Call me an old cynic, but I think we're being led down the garden path here. To draw an analogy, let's use aviation. The jet-engined aircraft will fly a long way quickly and use a lot of fuel. The turbo-prop will fly shorter distances slightly less quickly and use significantly less fuel. Currently, the distances petrol and diesel-driven vehicles can be driven are limited only by fuel consumption and the fuel can replenished anywhere. Electric vehicles (well cars really), have limited range and currently the options for replenishment are somewhat limited. If you buy an electric car and you live in a terraced house in Accrington for example, how the hell do you charge it every night?
Speaking of being led down the garden path, the proliferation of wind farms in the UK is being touted as the best thing since sliced bread, but the maintenance cost of this equipment is phenomenal, according to someone I spoke to last year, whose job it is to maintain them.
The raw materials to produce electric car batteries are a finite resource. Much has been written about the poor wages paid to miners and the poor conditions in which they work. Some of the raw materials have to be moved halfway around the world in large quantities on merchant ships, some of which still use sulphurous fuel, which is hardly underlining the green credentials of the vehicle it is fitted to. Containers for used conventional batteries are to be found in most supermarkets these days, but it took about 50 years for the technology to develop to recycle alkaline batteries. How long will it take to develop a method od recycling the batteries powering an electric car.
Many will remember how, 20 years ago, we were being told that diesel cars were the way forward, so people went out and bought them in huge numbers. Notwithstanding the fact that the German manufacturers misrepresented the toxic emissions, it was seen that they were more polluting than petrol-driven vehicles, which the British (and other) governments then used an excuse to raise the price of the fuel. Who is to say that in say 20 years time, we will get a rerun of this, with re-charging sites charging a Queen's ransom for the use of them and the governments taking their cut, just as they do now.
There is currently an epidemic of catalyst converters being stolen from modern cars, largely because the price of some of the raw materials used in their manufacture is skyrocketing. Surely in the long term, the same thing will happen with the batteries which power electric cars.

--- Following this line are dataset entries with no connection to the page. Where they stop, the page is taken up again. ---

-- ==== Sys2Proof/Machine/AwlVector.lean ====
section
/-! DEFINITION. The vector instructions (R180 to R183) and VCVT (R185, R186). -/

namespace Sys2Proof.Machine

/-! ### Lanes (R180, Table 7-8) -/

/-- Lane width in bits of an element type. -/
def etBits (et : Nat) : Nat := match et with | 0 => 8 | 1 => 16 | 2 => 32 | 4 => 16 | 5 => 16 | _ => 32
/-- The floating-point format of an element type. -/
def etFmt (et : Nat) : FFmt := match et with | 4 => fp16 | 5 => bf16 | _ => fp32

/-- Lane i of a register, and all lanes. -/
def vLane (et : Nat) (v : BitVec 512) (i : Nat) : Nat := bits v.toNat (i * etBits et) (etBits et)
def vLanes (et : Nat) (v : BitVec 512) : List Nat := (List.range (etLanes et)).map (vLane et v)
/-- A register from lanes of w bits, lowest first. -/
def ofLanes (w : Nat) : List Nat → Nat
  | [] => 0
  | x :: xs => x % 2 ^ w + 2 ^ w * ofLanes w xs
def vOf (et : Nat) (xs : List Nat) : BitVec 512 := BitVec.ofNat 512 (ofLanes (etBits et) xs)

/-- A lane result with the flags it raises in CSTAT. -/
abbrev LaneRes := Nat × Nat

/-- A floating-point lane operation under R84, R85 and the subnormal mode (R106, R107). -/
def fpLane2 (f : FFmt) (flush : Bool) (op : FVal → FVal → FVal) (a b : Nat) : LaneRes :=
  let (x, fx) := f.load flush a
  let (y, fy) := f.load flush b
  let (r, fr) := f.round flush (op x y)
  (r, flagIf (fx || fy || fr) stSubn)

def fpLane1 (f : FFmt) (flush : Bool) (op : FVal → FVal) (a : Nat) : LaneRes :=
  let (x, fx) := f.load flush a
  let (r, fr) := f.round flush (op x)
  (r, flagIf (fx || fr) stSubn)

/-- Integer lanes wrap modulo their width (R181). -/
def intLane (w : Nat) (v : Int) : LaneRes := (intBits w v, 0)

/-- A lane-wise operation of va and vb on vd, with its flags ORed into CSTAT. -/
def lanes2 (et : Fin 8) (op : Bool → Nat → Nat → LaneRes) (vd va vb : Fin 16) : AwlCore → AwlCore :=
  fun c =>
    let rs := (List.range (etLanes et.val)).map fun j => op c.subn (vLane et.val (c.vreg va.val) j) (vLane et.val (c.vreg vb.val) j)
    { c.setV vd.val (vOf et.val (rs.map (·.1))) with cstat := rs.foldl (fun (a : Nat) (r : Nat × Nat) => a ||| r.2) c.cstat }

/-- Before its first vector arithmetic, reduction or VCVT, a lean core that holds no increment requests 3 RP tokens and waits
(R174). -/
def leanGate (s : State) (c : AwlCore) (go : AwlRes) : AwlRes :=
  if c.lean && c.held == 0 then .wait s (.tok 3 true) else go

/-- A vector arithmetic instruction that changes the core alone. -/
def vecOp (core : Core) (i : Instr) (f : AwlCore → AwlCore) (s : State) : Res :=
  awlStep core i (fun s c => leanGate s c (.done s (f c))) s

/-- A vector instruction that is no arithmetic. -/
def vecMove (core : Core) (i : Instr) (f : AwlCore → AwlCore) (s : State) : Res := awlReg core i f s

/-- Lane-wise op with an integer and a floating-point form. -/
def arith2 (core : Core) (i : Instr) (et : Fin 8) (iop : Nat → Int → Int → Int) (fop : FVal → FVal → FVal) (vd va vb : Fin 16)
    (s : State) : Res :=
  vecOp core i (lanes2 et (fun flush a b =>
    if etFloat et.val then fpLane2 (etFmt et.val) flush fop a b
    else intLane (etBits et.val) (iop (etBits et.val) (sext (etBits et.val) a) (sext (etBits et.val) b))) vd va vb) s

/-- VADD (Table 7-9, R181). -/
def execVadd (core : Core) (et : Fin 8) (vd va vb : Fin 16) (s : State) : Res :=
  arith2 core (.vadd core et vd va vb) et (fun _ a b => a + b) FVal.add vd va vb s
/-- VSUB (Table 7-9, R181). -/
def execVsub (core : Core) (et : Fin 8) (vd va vb : Fin 16) (s : State) : Res :=
  arith2 core (.vsub core et vd va vb) et (fun _ a b => a - b) FVal.sub vd va vb s
/-- VMUL keeps the low half of integer products (Table 7-9, R181). -/
def execVmul (core : Core) (et : Fin 8) (vd va vb : Fin 16) (s : State) : Res :=
  arith2 core (.vmul core et vd va vb) et (fun _ a b => a * b) FVal.mul vd va vb s
/-- VMIN (Table 7-9). -/
def execVmin (core : Core) (et : Fin 8) (vd va vb : Fin 16) (s : State) : Res :=
  arith2 core (.vmin core et vd va vb) et (fun _ a b => if a ≤ b then a else b) FVal.min vd va vb s
/-- VMAX (Table 7-9). -/
def execVmax (core : Core) (et : Fin 8) (vd va vb : Fin 16) (s : State) : Res :=
  arith2 core (.vmax core et vd va vb) et (fun _ a b => if a ≤ b then b else a) FVal.max vd va vb s
/-- VADDS saturates (Table 7-9, R181). -/
def execVadds (core : Core) (et : Fin 8) (vd va vb : Fin 16) (s : State) : Res :=
  arith2 core (.vadds core et vd va vb) et (fun w a b => clampInt (-(2 ^ (w - 1))) (2 ^ (w - 1) - 1) (a + b)) FVal.add vd va vb s
/-- VSUBS saturates (Table 7-9, R181). -/
def execVsubs (core : Core) (et : Fin 8) (vd va vb : Fin 16) (s : State) : Res :=
  arith2 core (.vsubs core et vd va vb) et (fun w a b => clampInt (-(2 ^ (w - 1))) (2 ^ (w - 1) - 1) (a - b)) FVal.sub vd va vb s
/-- VDIV (Table 7-9, R181); floating point only. -/
def execVdiv (core : Core) (et : Fin 8) (vd va vb : Fin 16) (s : State) : Res :=
  arith2 core (.vdiv core et vd va vb) et (fun _ a _ => a) FVal.div vd va vb s

/-- VFMA: vd := vd + va × vb, one rounding in floating point (Table 7-9, R181). -/
def execVfma (core : Core) (et : Fin 8) (vd va vb : Fin 16) (s : State) : Res :=
  vecOp core (.vfma core et vd va vb) (fun c =>
    let rs := (List.range (etLanes et.val)).map fun j =>
      let d := vLane et.val (c.vreg vd.val) j
      let a := vLane et.val (c.vreg va.val) j
      let b := vLane et.val (c.vreg vb.val) j
      let w := etBits et.val
      if etFloat et.val then
        let f := etFmt et.val
        let (x, fx) := f.load c.subn d
        let (y, fy) := f.load c.subn a
        let (z, fz) := f.load c.subn b
        let (r, fr) := f.round c.subn (FVal.fma x y z)
        (r, flagIf (fx || fy || fz || fr) stSubn)
      else intLane w (sext w d + sext w a * sext w b)
    { c.setV vd.val (vOf et.val (rs.map (·.1))) with cstat := rs.foldl (fun (a : Nat) (r : Nat × Nat) => a ||| r.2) c.cstat }) s

/-- VFMAW: the FP32 pair vd := vd + va[i] × x, where x is bits [15:0] of scalar register X; one FP32 rounding (Table 7-9). -/
def execVfmaw (core : Core) (et : Fin 8) (vd va : Fin 16) (x : Fin 32) (s : State) : Res :=
  vecOp core (.vfmaw core et vd va x) (fun c =>
    let f := etFmt et.val
    let (xv, fx) := f.load c.subn ((c.sreg x).toNat % 65536)
    let rs := (List.range 32).map fun j =>
      let (a, fa) := f.load c.subn (vLane et.val (c.vreg va.val) j)
      let (d, fd) := fp32.load c.subn (vLane 6 (c.vreg (vd.val + j / 16)) (j % 16))
      let (r, fr) := fp32.round c.subn (FVal.fma d a xv)
      (r, flagIf (fx || fa || fd || fr) stSubn)
    let c := { c with cstat := rs.foldl (fun (a : Nat) (r : Nat × Nat) => a ||| r.2) c.cstat }
    let ns := rs.map (·.1)
    (c.setV vd.val (vOf 6 (ns.take 16))).setV (vd.val + 1) (vOf 6 (ns.drop 16))) s

/-- Lane-wise op of one operand. -/
def lanes1 (core : Core) (i : Instr) (et : Fin 8) (iop : Int → Int) (fop : Bool → FFmt → Nat → LaneRes) (vd va : Fin 16) (s : State) : Res :=
  vecOp core i (fun c =>
    let rs := (vLanes et.val (c.vreg va.val)).map fun a =>
      if etFloat et.val then fop c.subn (etFmt et.val) a else intLane (etBits et.val) (iop (sext (etBits et.val) a))
    { c.setV vd.val (vOf et.val (rs.map (·.1))) with cstat := rs.foldl (fun (a : Nat) (r : Nat × Nat) => a ||| r.2) c.cstat }) s

/-- VABS (Table 7-9): the integer VABS of the most negative value gives that value. -/
def execVabs (core : Core) (et : Fin 8) (vd va : Fin 16) (s : State) : Res :=
  lanes1 core (.vabs core et vd va) et (fun a => if a < 0 then -a else a) (fun fl f a => fpLane1 f fl FVal.abs a) vd va s
/-- VNEG (Table 7-9). -/
def execVneg (core : Core) (et : Fin 8) (vd va : Fin 16) (s : State) : Res :=
  lanes1 core (.vneg core et vd va) et (fun a => -a) (fun fl f a => fpLane1 f fl FVal.neg a) vd va s
/-- VSQRT, correctly rounded (Table 7-9). -/
def execVsqrt (core : Core) (et : Fin 8) (vd va : Fin 16) (s : State) : Res :=
  lanes1 core (.vsqrt core et vd va) et id (fun fl f a => fpLane1 f fl FVal.sqrt a) vd va s

/-- A transcendental lane: the special cases of R182 are fixed and NaN gives the canonical NaN; any other result is one of the
encodings within the bound of R182 (`ulps` in FP32, 1 elsewhere), which the constant `Config.transcend` of function, element type,
subnormal mode and operand selects (DEDUCED, log entry 5). -/
def transLane (fn ulps : Nat) (et : Nat) (special : FVal → Option FVal) (exact : FVal → FVal) (flush : Bool) (f : FFmt) (a : Nat) : LaneRes :=
  let (x, fx) := f.load flush a
  let fl := flagIf fx stSubn
  match x with
  | .nan => (f.nan, fl)
  | x =>
    match special x with
    | some v => ((f.round flush v).1, fl)
    | none =>
      let k := Config.transcend fn et flush (if fx then f.zero (bit a (f.eb + f.mb)) else a)
      let r := f.choose flush (if et = 6 then ulps else 1) (exact x) k
      (r.1, fl ||| flagIf r.2 stSubn)

/-- VEXP (R182). -/
def execVexp (core : Core) (et : Fin 8) (vd va : Fin 16) (s : State) : Res :=
  lanes1 core (.vexp core et vd va) et id
    (transLane 0 2 et.val (fun x => match x with | .inf true => some (.fin false 0 0) | .inf false => some (.inf false) | _ => none) FVal.expOf)
    vd va s
/-- VLOG (R182). -/
def execVlog (core : Core) (et : Fin 8) (vd va : Fin 16) (s : State) : Res :=
  lanes1 core (.vlog core et vd va) et id
    (transLane 1 2 et.val (fun x => if x.isZero then some (.inf true) else if x.isNeg then some .nan else
      match x with | .inf false => some (.inf false) | _ => none) FVal.logOf) vd va s
/-- VTANH (R182). -/
def execVtanh (core : Core) (et : Fin 8) (vd va : Fin 16) (s : State) : Res :=
  lanes1 core (.vtanh core et vd va) et id
    (transLane 2 3 et.val (fun x => match x with | .inf n => some (.fin n 1 0) | _ => none) FVal.tanhOf) vd va s
/-- VERF (R182). -/
def execVerf (core : Core) (et : Fin 8) (vd va : Fin 16) (s : State) : Res :=
  lanes1 core (.verf core et vd va) et id
    (transLane 3 3 et.val (fun x => match x with | .inf n => some (.fin n 1 0) | _ => none) FVal.erfOf) vd va s

/-! ### Bitwise, shifts, compares, selection -/

/-- VAND (Table 7-9). -/
def execVand (core : Core) (et : Fin 8) (vd va vb : Fin 16) (s : State) : Res :=
  vecOp core (.vand core et vd va vb) (fun c => c.setV vd.val (c.vreg va.val &&& c.vreg vb.val)) s
/-- VOR (Table 7-9). -/
def execVor (core : Core) (et : Fin 8) (vd va vb : Fin 16) (s : State) : Res :=
  vecOp core (.vor core et vd va vb) (fun c => c.setV vd.val (c.vreg va.val ||| c.vreg vb.val)) s
/-- VXOR (Table 7-9). -/
def execVxor (core : Core) (et : Fin 8) (vd va vb : Fin 16) (s : State) : Res :=
  vecOp core (.vxor core et vd va vb) (fun c => c.setV vd.val (c.vreg va.val ^^^ c.vreg vb.val)) s

/-- Shift each lane by X (Table 7-9, R181): an amount at or beyond the width gives 0 or copies of the sign. -/
def vShift (core : Core) (i : Instr) (et : Fin 8) (op : Nat → Nat → Nat) (vd va : Fin 16) (s : State) : Res :=
  vecOp core i (fun c => c.setV vd.val (vOf et.val ((vLanes et.val (c.vreg va.val)).map (op (etBits et.val))))) s

/-- VSHL (Table 7-9). -/
def execVshl (core : Core) (et : Fin 8) (vd va : Fin 16) (x : Fin 32) (s : State) : Res :=
  vShift core (.vshl core et vd va x) et (fun w a => if w ≤ x.val then 0 else a * 2 ^ x.val % 2 ^ w) vd va s
/-- VSHRL (Table 7-9). -/
def execVshrl (core : Core) (et : Fin 8) (vd va : Fin 16) (x : Fin 32) (s : State) : Res :=
  vShift core (.vshrl core et vd va x) et (fun w a => if w ≤ x.val then 0 else a / 2 ^ x.val) vd va s
/-- VSHRA (Table 7-9). -/
def execVshra (core : Core) (et : Fin 8) (vd va : Fin 16) (x : Fin 32) (s : State) : Res :=
  vShift core (.vshra core et vd va x) et (fun w a => intBits w (sext w a / 2 ^ x.val)) vd va s

/-- Compare lanes: all ones if true, else 0; a NaN compares false (Table 7-9). -/
def vCompare (core : Core) (i : Instr) (et : Fin 8) (iop : Int → Int → Bool) (fop : Ordering → Bool) (vd va vb : Fin 16)
    (s : State) : Res :=
  vecOp core i (lanes2 et (fun flush a b =>
    let w := etBits et.val
    if etFloat et.val then
      let f := etFmt et.val
      let (x, fx) := f.load flush a
      let (y, fy) := f.load flush b
      (if !x.isNan && !y.isNan && fop (x.cmp y) then 2 ^ w - 1 else 0, flagIf (fx || fy) stSubn)
    else (if iop (sext w a) (sext w b) then 2 ^ w - 1 else 0, 0)) vd va vb) s

/-- VCEQ (Table 7-9). -/
def execVceq (core : Core) (et : Fin 8) (vd va vb : Fin 16) (s : State) : Res :=
  vCompare core (.vceq core et vd va vb) et (fun a b => a == b) (fun o => o == .eq) vd va vb s
/-- VCLT (Table 7-9). -/
def execVclt (core : Core) (et : Fin 8) (vd va vb : Fin 16) (s : State) : Res :=
  vCompare core (.vclt core et vd va vb) et (fun a b => decide (a < b)) (fun o => o == .lt) vd va vb s
/-- VCLE (Table 7-9). -/
def execVcle (core : Core) (et : Fin 8) (vd va vb : Fin 16) (s : State) : Res :=
  vCompare core (.vcle core et vd va vb) et (fun a b => decide (a ≤ b)) (fun o => o != .gt) vd va vb s

/-- VSEL: vd[i] := va[i] if the lane vb[i] is not 0, else vd[i] (Table 7-9); a floating-point lane is 0 when its value is ±0
(DEDUCED, log entry 12). -/
def execVsel (core : Core) (et : Fin 8) (vd va vb : Fin 16) (s : State) : Res :=
  vecOp core (.vsel core et vd va vb) (fun c =>
    let pick (j : Nat) : Nat :=
      let b := vLane et.val (c.vreg vb.val) j
      let zero := if etFloat et.val then b % 2 ^ (etBits et.val - 1) == 0 else b == 0
      if zero then vLane et.val (c.vreg vd.val) j else vLane et.val (c.vreg va.val) j
    c.setV vd.val (vOf et.val ((List.range (etLanes et.val)).map pick))) s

Whatever the outcome, there is one thing above all about electric vehicles which I dislike, and I hope the manufacturers will take on board if they are ever produced in large quantities They are too quiet! A couple of years ago I worked at an electric car event at Silverstones and I was nearly run over several times, simply because I couldn't hear the vehicles. I should say that years of being in close proximity to turboprop engines has damaged my hearing, but not to that extent. I have heard that the manufacturers plan to introduce artificial engine noise, though I haven't seen any evidence of that as yet. Maybe it's time to bring back the red flag!
I'm not against electric cars per se. I just fear that once established, their operation will become increasingly expensive in the longer term, and there will be little overall benefit to the planet.